The Australian National University has launched an investigation into an essay farm selling completed assignments to Chinese students in Canberra.
Concerns about the cheating service were raised by former students who believed someone within the university community was exploiting international students for profit.
ANU deputy vice-chancellor, professor Marnie Hughes-Warrington, said any student caught using the service would face disciplinary action and possible expulsion.
The company, Assignment King, advertises its services in Mandarin on a community website and promises to deliver original assignments that cannot be detected by anti-plagiarism software.
The service claims to have 250 writers who have graduated from top Australian universities, including The University of Melbourne, The University of Sydney and The University of Queensland.
Last year, 51 ANU students faced disciplinary action after being caught cheating, plagiarising or using a service similar to Assignment King.
"Students thinking of using these websites should think twice," professor Hughes-Warrington said.
"Those who get caught cheating risk disciplinary action, the most serious of which is expulsion from the university.

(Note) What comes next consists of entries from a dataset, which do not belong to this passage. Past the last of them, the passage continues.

/-- Words written out from R33 and R35 decode to the operations they stand for. -/
def Obligations.SampleWordsDecode : Prop :=
  decode 256 0x00000000#32 = .ok .nop ∧
  decode 256 0x010000AA#32 = .ok (.rxb 0xAA#8) ∧
  decode 256 0x02000000#32 = .ok .tick ∧
  decode 256 0x12000A55#32 = .ok (.swr 0x0A#8 0x55#8) ∧
  decode 256 0x17000000#32 = .ok .enq ∧
  decode 256 0x20003100#32 = .ok (.rdreg (.slotTag 1#4)) ∧
  decode 256 0x23002002#32 = .ok (.rdslot 0x20#8 2#4) ∧
  decode 256 0x3000003F#32 = .ok (.clrst 0x3F#6)

/-! ## The step, the ports and reset -/

/-- A step whose next event word decodes to `i` is `exec i`, at the state with that event taken from the
offered inputs (R28, R38). -/
def Obligations.StepRunsDecodedWord : Prop :=
  ∀ (s : State) (now left : Instant) (rest : List Instant) (w : EventWord) (i : Instr),
    s.inputs = now :: rest → now.reset = false → now.take = some (w, left) →
    decode s.cfg.frameCap w = .ok i →
    step s = exec i { s with inputs := left.before rest }

/-- R39: events offered at one instant are taken as consecutive steps, rx, then host, then tick; the rx
byte as RXB, the tick pulse as TICK. -/
def Obligations.PortsTakenRxThenHostThenTick : Prop :=
  ∀ (s : State) (rest : List Instant),
    (∀ (d : Byte) (h : Option EventWord) (t : Bool),
      s.inputs = { reset := false, rx := some d, host := h, tick := t } :: rest →
      step s = exec (.rxb d) { s with inputs :=
        if h = none ∧ t = false then rest
        else { reset := false, rx := none, host := h, tick := t } :: rest }) ∧
    (∀ (w : EventWord) (t : Bool),
      s.inputs = { reset := false, rx := none, host := some w, tick := t } :: rest →
      step s = ({ s with inputs :=
        if t = false then rest
        else { reset := false, rx := none, host := none, tick := t } :: rest }).process w) ∧
    (s.inputs = { reset := false, rx := none, host := none, tick := true } :: rest →
      step s = exec .tick { s with inputs := rest })

/-- While no event is offered a step keeps all state but the passed instant: the model's choice (log 4),
from R89's "keeps all state between events". -/
def Obligations.NoEventKeepsState : Prop :=
  ∀ s : State,
    (s.inputs = [] → step s = .next s) ∧
    (∀ rest, s.inputs = { reset := false, rx := none, host := none, tick := false } :: rest →
      step s = .next { s with inputs := rest })

/-- R22: every state element's value after reset. -/
def Obligations.ResetValues : Prop :=
  State.reset.rx.phase = .idle ∧ (∀ a, State.reset.rx.buf.read a = 0) ∧
  State.reset.rx.len = 0 ∧ State.reset.rx.rem = 0 ∧
  (∀ a, State.reset.stg.buf.read a = 0) ∧ State.reset.stg.len = 0 ∧ State.reset.stg.tag = 0 ∧
  (∀ (k : BitVec 4) (a : Nat), (State.reset.q.slot k).buf.read a = 0) ∧
  (∀ k : BitVec 4, (State.reset.q.slot k).len = 0 ∧ (State.reset.q.slot k).tag = 0 ∧
    (State.reset.q.slot k).age = 0) ∧
  State.reset.q.empty = true ∧ State.reset.q.head = 0 ∧ State.reset.q.tail = 0 ∧
  State.reset.status = 0 ∧ State.reset.verify = 0
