-- ==== Sys2Proof/Laws/Memory.lean ====
section
/-! SUPPORT. The laws of a frame buffer: reading after writing, the canonical form, ranges. -/

namespace Sys2Proof.Machine

@[simp] theorem Memory.read_nil (a : Nat) : Memory.read [] a = 0 := rfl

@[simp] theorem Memory.wf_nil : Memory.wf [] = true := rfl

theorem Memory.read_cons (b : Nat) (w : Byte) (m : Memory) (a : Nat) :
    Memory.read ((b, w) :: m) a = if a = b then w else Memory.read m a := rfl

theorem Memory.wf_cons (a : Nat) (v : Byte) (m : Memory) :
    Memory.wf ((a, v) :: m) = true ↔ v ≠ 0 ∧ (∀ c ∈ m, a < c.1) ∧ Memory.wf m = true := by
  simp [Memory.wf, and_assoc]

/-- A buffer reads 0x00 below its first cell. -/
theorem Memory.read_of_lt_all (m : Memory) (a : Nat) (h : ∀ c ∈ m, a < c.1) : m.read a = 0 := by
  induction m with
  | nil => rfl
  | cons c m ih =>
    obtain ⟨b, w⟩ := c
    have hb : a < b := h (b, w) (by simp)
    rw [Memory.read_cons, if_neg (by omega)]
    exact ih (fun c hc => h c (by simp [hc]))

/-- A write changes no other offset. -/
theorem Memory.read_write_ne (m : Memory) (a b : Nat) (v : Byte) (h : b ≠ a) :
    (m.write a v).read b = m.read b := by
  induction m with
  | nil => simp only [Memory.write]; split <;> simp [Memory.read, h]
  | cons c m ih =>
    obtain ⟨d, w⟩ := c
    simp only [Memory.write]
    split
    · split <;> simp [Memory.read, h]
    · split
      · next h2 => subst h2; split <;> simp [Memory.read, h]
      · simp [Memory.read, ih]

/-- A write is read back, in a buffer of canonical form. -/
theorem Memory.read_write_same (m : Memory) (a : Nat) (v : Byte) (hm : m.wf = true) :
    (m.write a v).read a = v := by
  induction m with
  | nil =>
    simp only [Memory.write]
    split
    · next h => simp [h]
    · simp [Memory.read]
  | cons c m ih =>
    obtain ⟨d, w⟩ := c
    obtain ⟨-, hall, hwf⟩ := (Memory.wf_cons d w m).1 hm
    simp only [Memory.write]
    split
    · next hlt =>
      split
      · next hv =>
        rw [hv]
        refine Memory.read_of_lt_all _ _ (fun c hc => ?_)
        rcases List.mem_cons.1 hc with rfl | hc
        · exact hlt
        · exact Nat.lt_trans hlt (hall c hc)
      · simp [Memory.read]
    · split
      · next heq =>
        subst heq
        split
        · next hv => rw [hv]; exact Memory.read_of_lt_all _ _ hall
        · simp [Memory.read]
      · next hne => rw [Memory.read_cons, if_neg hne]; exact ih hwf

theorem Memory.mem_write (m : Memory) (a : Nat) (v : Byte) (c : Host.Cell) (h : c ∈ m.write a v) :
    c = (a, v) ∨ c ∈ m := by
  induction m with
  | nil => simp only [Memory.write] at h; split at h <;> simp_all
  | cons d m ih =>
    obtain ⟨b, w⟩ := d
    simp only [Memory.write] at h
    split at h
    · split at h
      · exact .inr h
      · simpa using h
    · split at h
      · split at h
        · exact .inr (by simp [h])
        · rcases List.mem_cons.1 h with h | h
          · exact .inl h
          · exact .inr (by simp [h])
      · rcases List.mem_cons.1 h with h | h
        · exact .inr (by simp [h])
        · rcases ih h with h | h
          · exact .inl h
          · exact .inr (by simp [h])

/-- A write keeps the canonical form. -/
theorem Memory.wf_write (m : Memory) (a : Nat) (v : Byte) (hm : m.wf = true) :
    (m.write a v).wf = true := by
  induction m with
  | nil =>
    simp only [Memory.write]
    split
    · rfl
    · next h => exact (Memory.wf_cons _ _ _).2 ⟨h, by simp, rfl⟩
  | cons c m ih =>
    obtain ⟨d, w⟩ := c
    obtain ⟨hw, hall, hwf⟩ := (Memory.wf_cons d w m).1 hm
    simp only [Memory.write]
    split
    · next hlt =>
      split
      · exact hm
      · next hv =>
        refine (Memory.wf_cons _ _ _).2 ⟨hv, fun c hc => ?_, hm⟩
        rcases List.mem_cons.1 hc with rfl | hc
        · exact hlt
        · exact Nat.lt_trans hlt (hall c hc)
    · split
      · next heq =>
        subst heq
        split
        · exact hwf
        · next hv => exact (Memory.wf_cons _ _ _).2 ⟨hv, hall, hwf⟩
      · next hlt hne =>
        refine (Memory.wf_cons _ _ _).2 ⟨hw, fun c hc => ?_, ih hwf⟩
        rcases Memory.mem_write m a v c hc with rfl | hc
        · show d < a; omega
        · exact hall c hc

/-- Two buffers of canonical form that read the same are the same data. -/
theorem Memory.ext_of_read (m n : Memory) (hm : m.wf = true) (hn : n.wf = true)
    (h : ∀ a, m.read a = n.read a) : m = n := by
  induction m generalizing n with
  | nil =>
    cases n with
    | nil => rfl
    | cons c n =>
      obtain ⟨b, w⟩ := c
      have := h b
      simp only [Memory.read_nil, Memory.read_cons, if_true] at this
      exact absurd this.symm ((Memory.wf_cons b w n).1 hn).1
  | cons c m ih =>
    obtain ⟨a, v⟩ := c
    obtain ⟨hv, hma, hmw⟩ := (Memory.wf_cons a v m).1 hm
    cases n with
    | nil =>
      have := h a
      simp only [Memory.read_nil, Memory.read_cons, if_true] at this
      exact absurd this hv
    | cons d n =>
      obtain ⟨b, w⟩ := d
      obtain ⟨hw, hnb, hnw⟩ := (Memory.wf_cons b w n).1 hn
      have hab : a = b := by
        rcases Nat.lt_trichotomy a b with hlt | heq | hgt
        · have h1 := h a
          rw [Memory.read_cons, if_pos rfl, Memory.read_cons, if_neg (by omega),
            Memory.read_of_lt_all n a (fun c hc => Nat.lt_trans hlt (hnb c hc))] at h1
          exact absurd h1 hv
        · exact heq
        · have h1 := h b
          rw [Memory.read_cons, if_neg (by omega), Memory.read_cons, if_pos rfl,
            Memory.read_of_lt_all m b (fun c hc => Nat.lt_trans hgt (hma c hc))] at h1
          exact absurd h1.symm hw
      subst hab
      have hvw : v = w := by
        have h1 := h a
        rwa [Memory.read_cons, if_pos rfl, Memory.read_cons, if_pos rfl] at h1
      subst hvw
      have hmn : m = n := by
        refine ih n hmw hnw (fun x => ?_)
        by_cases hx : x = a
        · subst hx; rw [Memory.read_of_lt_all m x hma, Memory.read_of_lt_all n x hnb]
        · have h1 := h x
          rwa [Memory.read_cons, if_neg hx, Memory.read_cons, if_neg hx] at h1
      rw [hmn]

/-- A buffer of canonical form that reads 0x00 everywhere is the empty list. -/
theorem Memory.eq_nil_of_zeroFrom (m : Memory) (hm : m.wf = true) (h : m.zeroFrom 0) : m = [] :=
  Memory.ext_of_read m [] hm rfl (fun a => h a (Nat.zero_le a))

@[simp] theorem Memory.zeroFrom_nil (n : Nat) : Memory.zeroFrom [] n := fun _ _ => rfl

/-- A write below a bound keeps the bytes at and above it 0x00. -/
theorem Memory.zeroFrom_write (m : Memory) (a n : Nat) (v : Byte) (h : m.zeroFrom n) (ha : a < n) :
    (m.write a v).zeroFrom n := fun i hi => by
  rw [Memory.read_write_ne _ _ _ _ (by omega)]; exact h i hi

/-- A write at the bound raises the bound by one. -/
theorem Memory.zeroFrom_write_end (m : Memory) (n : Nat) (v : Byte) (h : m.zeroFrom n) :
    (m.write n v).zeroFrom (n + 1) := fun i hi => by
  rw [Memory.read_write_ne _ _ _ _ (by omega)]; exact h i (by omega)

/-- A buffer whose cells all lie below a bound is zero from it on. -/
theorem Memory.zeroFrom_of_cells (m : Memory) (n : Nat) (h : ∀ c ∈ m, c.1 < n) : m.zeroFrom n := by
  induction m with
  | nil => exact fun _ _ => rfl
  | cons c m ih =>
    obtain ⟨b, w⟩ := c
    intro i hi
    have hb : b < n := h (b, w) (by simp)
    rw [Memory.read_cons, if_neg (by omega)]
    exact ih (fun c hc => h c (by simp [hc])) i hi

@[simp] theorem Memory.bytes_length (m : Memory) (lo hi : Nat) : (m.bytes lo hi).length = hi - lo := by
  simp [Memory.bytes]

/-- A range that ends where it begins, or before, is empty (R9). -/
theorem Memory.bytes_empty (m : Memory) (lo hi : Nat) (h : hi ≤ lo) : m.bytes lo hi = [] := by
  simp [Memory.bytes, Nat.sub_eq_zero_of_le h]

/-- A range one byte longer. -/
theorem Memory.bytes_succ (m : Memory) (lo hi : Nat) (h : lo ≤ hi) :
    m.bytes lo (hi + 1) = m.bytes lo hi ++ [m.read hi] := by
  have : hi + 1 - lo = (hi - lo) + 1 := by omega
  simp only [Memory.bytes, this, List.range'_concat, List.map_append, List.map_cons, List.map_nil]
  congr 3
  omega

/-- A range depends only on the bytes in it. -/
theorem Memory.bytes_congr (m n : Memory) (lo hi : Nat)
    (h : ∀ i, lo ≤ i → i < hi → m.read i = n.read i) : m.bytes lo hi = n.bytes lo hi := by
  refine List.map_congr_left (fun i hi' => ?_)
  obtain ⟨h1, h2⟩ := List.mem_range'_1.1 hi'
  exact h i h1 (by omega)

end Sys2Proof.Machine
end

It just isn't worth the risk."
The professor said only a tiny minority of 20,000 enrolled students at the ANU were caught cheating or deliberately plagiarising.
"We are proud of the quality of our students who work hard to get into ANU and to graduate," she said.
Last year, a Fairfax Media investigation revealed thousands of university students were paying up to $1000 for assignments completed by the Sydney-based company MyMaster, which has since closed.
MyMaster produced thousands of university assignments and earned hundreds of thousands of dollars after launching in May 2012.
In 2014, the University of Canberra investigated 420 reports of plagiarism with 391 cases confirmed.
Those caught cheating failed the subject and were expelled on second offence.
The university responded to 173 cases of academic misconduct a year earlier, with the majority of cases involving plagiarism.
The University of Canberra uses the Urkund anti-plagiarism program to search for similarities in published work online and assignments submitted by other students.
ANU uses the more popular Turnitin program, which also used by the University of Melbourne and other group of eight universities.
The Canberra contact for Assignment King declined to comment on this story.